Regulation of Antigenic Variation by Trypanosoma brucei Telomere Proteins Depends on Their Unique DNA Binding Activities
Trypanosoma brucei causes human African trypanosomiasis and regularly switches its major surface antigen, Variant Surface Glycoprotein (VSG), to evade the host immune response. Such antigenic variation is a key pathogenesis mechanism that enables T. brucei to establish long-term infections. VSG is expressed exclusively from subtelomere loci in a strictly monoallelic manner, and DNA recombination is an important VSG switching pathway. The integrity of telomere and subtelomere structure, maintained by multiple telomere proteins, is essential for T. brucei viability and for regulating the monoallelic VSG expression and VSG switching. Here we will focus on T. brucei TRF and RAP1, two telomere proteins with unique nucleic acid binding activities, and summarize their functions in telomere integrity and stability, VSG switching, and monoallelic VSG expression.
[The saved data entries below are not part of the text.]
/-! ### the effect of NONCE (R142) -/

@[simp] theorem nonceEffect_key (n : Nat) (s : State) : (nonceEffect n s).key = s.key := rfl
@[simp] theorem nonceEffect_din (n : Nat) (s : State) : (nonceEffect n s).din = s.din := rfl
@[simp] theorem nonceEffect_dout (n : Nat) (s : State) : (nonceEffect n s).dout = s.dout := rfl
@[simp] theorem nonceEffect_tagin (n : Nat) (s : State) : (nonceEffect n s).tagin = s.tagin := rfl
@[simp] theorem nonceEffect_tagout (n : Nat) (s : State) :
    (nonceEffect n s).tagout = s.tagout := rfl
@[simp] theorem nonceEffect_gmy (n : Nat) (s : State) : (nonceEffect n s).gmy = s.gmy := rfl
@[simp] theorem nonceEffect_rk (n : Nat) (s : State) : (nonceEffect n s).rk = s.rk := rfl
@[simp] theorem nonceEffect_h (n : Nat) (s : State) : (nonceEffect n s).h = s.h := rfl
@[simp] theorem nonceEffect_j0 (n : Nat) (s : State) : (nonceEffect n s).j0 = s.j0 := rfl
@[simp] theorem nonceEffect_acc (n : Nat) (s : State) :
    (nonceEffect n s).acc = fold s.h s.acc (dinBytes n s) := by
  delta nonceEffect; rfl
@[simp] theorem nonceEffect_nraw (n : Nat) (s : State) :
    (nonceEffect n s).nraw = if s.nbytes = 0 then (dinBytes n s).extractLsb' 32 96 else s.nraw := rfl
@[simp] theorem nonceEffect_nbytes (n : Nat) (s : State) :
    (nonceEffect n s).nbytes = countBytes s.nbytes n := rfl
@[simp] theorem nonceEffect_abytes (n : Nat) (s : State) :
    (nonceEffect n s).abytes = s.abytes := rfl
@[simp] theorem nonceEffect_dbytes (n : Nat) (s : State) :
    (nonceEffect n s).dbytes = s.dbytes := rfl
@[simp] theorem nonceEffect_dir (n : Nat) (s : State) : (nonceEffect n s).dir = s.dir := rfl
@[simp] theorem nonceEffect_phase (n : Nat) (s : State) : (nonceEffect n s).phase = s.phase := rfl
@[simp] theorem nonceEffect_err (n : Nat) (s : State) : (nonceEffect n s).err = s.err := rfl
@[simp] theorem nonceEffect_ncl (n : Nat) (s : State) :
    (nonceEffect n s).ncl = closedAfter s.ncl n := rfl
@[simp] theorem nonceEffect_acl (n : Nat) (s : State) : (nonceEffect n s).acl = s.acl := rfl
@[simp] theorem nonceEffect_dcl (n : Nat) (s : State) : (nonceEffect n s).dcl = s.dcl := rfl
@[simp] theorem nonceEffect_busy (n : Nat) (s : State) : (nonceEffect n s).busy = s.busy := rfl
@[simp] theorem nonceEffect_latch (n : Nat) (s : State) : (nonceEffect n s).latch = s.latch := rfl
@[simp] theorem nonceEffect_tables (n : Nat) (s : State) :
    (nonceEffect n s).tables = s.tables := rfl
@[simp] theorem nonceEffect_pBase (n : Nat) (s : State) : (nonceEffect n s).pBase = s.pBase := rfl
@[simp] theorem nonceEffect_agenda (n : Nat) (s : State) :
    (nonceEffect n s).agenda = s.agenda := rfl
@[simp] theorem nonceEffect_replies (n : Nat) (s : State) :
    (nonceEffect n s).replies = s.replies := rfl
@[simp] theorem nonceEffect_freeCount (n : Nat) (s : State) :
    (nonceEffect n s).freeCount = s.freeCount := rfl

/-! ### the effect of START (R143) -/

@[simp] theorem startEffect_key (d : Direction) (s : State) : (startEffect d s).key = s.key := rfl
@[simp] theorem startEffect_din (d : Direction) (s : State) : (startEffect d s).din = s.din := rfl
@[simp] theorem startEffect_dout (d : Direction) (s : State) :
    (startEffect d s).dout = s.dout := rfl
@[simp] theorem startEffect_tagin (d : Direction) (s : State) :
    (startEffect d s).tagin = s.tagin := rfl
@[simp] theorem startEffect_tagout (d : Direction) (s : State) :
    (startEffect d s).tagout = s.tagout := rfl
@[simp] theorem startEffect_gmy (d : Direction) (s : State) : (startEffect d s).gmy = s.gmy := rfl
@[simp] theorem startEffect_rk (d : Direction) (s : State) : (startEffect d s).rk = s.rk := rfl
@[simp] theorem startEffect_h (d : Direction) (s : State) : (startEffect d s).h = s.h := rfl
@[simp] theorem startEffect_j0 (d : Direction) (s : State) : (startEffect d s).j0 = startJ0 s := rfl
@[simp] theorem startEffect_acc (d : Direction) (s : State) : (startEffect d s).acc = 0 := rfl
@[simp] theorem startEffect_nraw (d : Direction) (s : State) :
    (startEffect d s).nraw = s.nraw := rfl
@[simp] theorem startEffect_nbytes (d : Direction) (s : State) :
    (startEffect d s).nbytes = s.nbytes := rfl
@[simp] theorem startEffect_abytes (d : Direction) (s : State) :
    (startEffect d s).abytes = s.abytes := rfl
@[simp] theorem startEffect_dbytes (d : Direction) (s : State) :
    (startEffect d s).dbytes = s.dbytes := rfl
@[simp] theorem startEffect_dir (d : Direction) (s : State) : (startEffect d s).dir = d := rfl
@[simp] theorem startEffect_phase (d : Direction) (s : State) :
    (startEffect d s).phase = .aad := rfl
@[simp] theorem startEffect_err (d : Direction) (s : State) : (startEffect d s).err = s.err := rfl
@[simp] theorem startEffect_ncl (d : Direction) (s : State) : (startEffect d s).ncl = s.ncl := rfl
@[simp] theorem startEffect_acl (d : Direction) (s : State) : (startEffect d s).acl = s.acl := rfl
@[simp] theorem startEffect_dcl (d : Direction) (s : State) : (startEffect d s).dcl = s.dcl := rfl
@[simp] theorem startEffect_busy (d : Direction) (s : State) :
    (startEffect d s).busy = s.busy := rfl
@[simp] theorem startEffect_latch (d : Direction) (s : State) :
    (startEffect d s).latch = s.latch := rfl
@[simp] theorem startEffect_tables (d : Direction) (s : State) :
    (startEffect d s).tables = s.tables := rfl
@[simp] theorem startEffect_pBase (d : Direction) (s : State) :
    (startEffect d s).pBase = s.pBase := rfl
@[simp] theorem startEffect_agenda (d : Direction) (s : State) :
    (startEffect d s).agenda = s.agenda := rfl
@[simp] theorem startEffect_replies (d : Direction) (s : State) :
    (startEffect d s).replies = s.replies := rfl
@[simp] theorem startEffect_freeCount (d : Direction) (s : State) :
    (startEffect d s).freeCount = s.freeCount := rfl

/-! ### the effect of AAD (R126) -/

@[simp] theorem aadEffect_key (n : Nat) (s : State) : (aadEffect n s).key = s.key := rfl
@[simp] theorem aadEffect_din (n : Nat) (s : State) : (aadEffect n s).din = s.din := rfl
@[simp] theorem aadEffect_dout (n : Nat) (s : State) : (aadEffect n s).dout = s.dout := rfl
@[simp] theorem aadEffect_tagin (n : Nat) (s : State) : (aadEffect n s).tagin = s.tagin := rfl
@[simp] theorem aadEffect_tagout (n : Nat) (s : State) : (aadEffect n s).tagout = s.tagout := rfl
@[simp] theorem aadEffect_gmy (n : Nat) (s : State) : (aadEffect n s).gmy = s.gmy := rfl
@[simp] theorem aadEffect_rk (n : Nat) (s : State) : (aadEffect n s).rk = s.rk := rfl
@[simp] theorem aadEffect_h (n : Nat) (s : State) : (aadEffect n s).h = s.h := rfl
@[simp] theorem aadEffect_j0 (n : Nat) (s : State) : (aadEffect n s).j0 = s.j0 := rfl
@[simp] theorem aadEffect_acc (n : Nat) (s : State) :
    (aadEffect n s).acc = fold s.h s.acc (dinBytes n s) := by
  delta aadEffect; rfl
@[simp] theorem aadEffect_nraw (n : Nat) (s : State) : (aadEffect n s).nraw = s.nraw := rfl
@[simp] theorem aadEffect_nbytes (n : Nat) (s : State) : (aadEffect n s).nbytes = s.nbytes := rfl
@[simp] theorem aadEffect_abytes (n : Nat) (s : State) :
    (aadEffect n s).abytes = countBytes s.abytes n := rfl
@[simp] theorem aadEffect_dbytes (n : Nat) (s : State) : (aadEffect n s).dbytes = s.dbytes := rfl
@[simp] theorem aadEffect_dir (n : Nat) (s : State) : (aadEffect n s).dir = s.dir := rfl
@[simp] theorem aadEffect_phase (n : Nat) (s : State) : (aadEffect n s).phase = s.phase := rfl
@[simp] theorem aadEffect_err (n : Nat) (s : State) : (aadEffect n s).err = s.err := rfl
@[simp] theorem aadEffect_ncl (n : Nat) (s : State) : (aadEffect n s).ncl = s.ncl := rfl
@[simp] theorem aadEffect_acl (n : Nat) (s : State) :
    (aadEffect n s).acl = closedAfter s.acl n := rfl
@[simp] theorem aadEffect_dcl (n : Nat) (s : State) : (aadEffect n s).dcl = s.dcl := rfl
@[simp] theorem aadEffect_busy (n : Nat) (s : State) : (aadEffect n s).busy = s.busy := rfl
@[simp] theorem aadEffect_latch (n : Nat) (s : State) : (aadEffect n s).latch = s.latch := rfl
@[simp] theorem aadEffect_tables (n : Nat) (s : State) : (aadEffect n s).tables = s.tables := rfl
@[simp] theorem aadEffect_pBase (n : Nat) (s : State) : (aadEffect n s).pBase = s.pBase := rfl
@[simp] theorem aadEffect_agenda (n : Nat) (s : State) : (aadEffect n s).agenda = s.agenda := rfl
@[simp] theorem aadEffect_replies (n : Nat) (s : State) : (aadEffect n s).replies = s.replies := rfl
@[simp] theorem aadEffect_freeCount (n : Nat) (s : State) :
    (aadEffect n s).freeCount = s.freeCount := rfl

/-! ### the effect of DATA (R146) -/

@[simp] theorem dataEffect_key (n : Nat) (s : State) : (dataEffect n s).key = s.key := rfl
@[simp] theorem dataEffect_din (n : Nat) (s : State) : (dataEffect n s).din = s.din := rfl
@[simp] theorem dataEffect_dout (n : Nat) (s : State) :
    (dataEffect n s).dout = blockQuad (dataOut n s) := rfl
@[simp] theorem dataEffect_tagin (n : Nat) (s : State) : (dataEffect n s).tagin = s.tagin := rfl
@[simp] theorem dataEffect_tagout (n : Nat) (s : State) : (dataEffect n s).tagout = s.tagout := rfl
@[simp] theorem dataEffect_gmy (n : Nat) (s : State) : (dataEffect n s).gmy = s.gmy := rfl
@[simp] theorem dataEffect_rk (n : Nat) (s : State) : (dataEffect n s).rk = s.rk := rfl
@[simp] theorem dataEffect_h (n : Nat) (s : State) : (dataEffect n s).h = s.h := rfl
@[simp] theorem dataEffect_j0 (n : Nat) (s : State) : (dataEffect n s).j0 = s.j0 := rfl
@[simp] theorem dataEffect_acc (n : Nat) (s : State) :
    (dataEffect n s).acc = fold s.h s.acc (dataCiphertext n s) := by
  delta dataEffect; rfl
@[simp] theorem dataEffect_nraw (n : Nat) (s : State) : (dataEffect n s).nraw = s.nraw := rfl
@[simp] theorem dataEffect_nbytes (n : Nat) (s : State) : (dataEffect n s).nbytes = s.nbytes := rfl
@[simp] theorem dataEffect_abytes (n : Nat) (s : State) : (dataEffect n s).abytes = s.abytes := rfl
@[simp] theorem dataEffect_dbytes (n : Nat) (s : State) :
    (dataEffect n s).dbytes = countBytes s.dbytes n := rfl
@[simp] theorem dataEffect_dir (n : Nat) (s : State) : (dataEffect n s).dir = s.dir := rfl
@[simp] theorem dataEffect_phase (n : Nat) (s : State) : (dataEffect n s).phase = .data := rfl
@[simp] theorem dataEffect_err (n : Nat) (s : State) : (dataEffect n s).err = s.err := rfl
@[simp] theorem dataEffect_ncl (n : Nat) (s : State) : (dataEffect n s).ncl = s.ncl := rfl
@[simp] theorem dataEffect_acl (n : Nat) (s : State) : (dataEffect n s).acl = s.acl := rfl
@[simp] theorem dataEffect_dcl (n : Nat) (s : State) :
    (dataEffect n s).dcl = closedAfter s.dcl n := rfl
@[simp] theorem dataEffect_busy (n : Nat) (s : State) : (dataEffect n s).busy = s.busy := rfl
@[simp] theorem dataEffect_latch (n : Nat) (s : State) : (dataEffect n s).latch = s.latch := rfl
@[simp] theorem dataEffect_tables (n : Nat) (s : State) : (dataEffect n s).tables = s.tables := rfl
@[simp] theorem dataEffect_pBase (n : Nat) (s : State) : (dataEffect n s).pBase = s.pBase := rfl
@[simp] theorem dataEffect_agenda (n : Nat) (s : State) : (dataEffect n s).agenda = s.agenda := rfl
@[simp] theorem dataEffect_replies (n : Nat) (s : State) :
    (dataEffect n s).replies = s.replies := rfl
@[simp] theorem dataEffect_freeCount (n : Nat) (s : State) :
    (dataEffect n s).freeCount = s.freeCount := rfl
Targeting the unique features of TbTRF and TbRAP10 s nucleic acid binding activities to perturb the integrity of telomere structure and disrupt VSG monoallelic expression may serve as potential therapeutic strategy against T. brucei.
Li, Bibo Ph.D. and Zhao, Yanxiang, "Regulation of Antigenic Variation by Trypanosoma brucei Telomere Proteins Depends on Their Unique DNA Binding Activities" (2021). Biological, Geological, and Environmental Faculty Publications. 253.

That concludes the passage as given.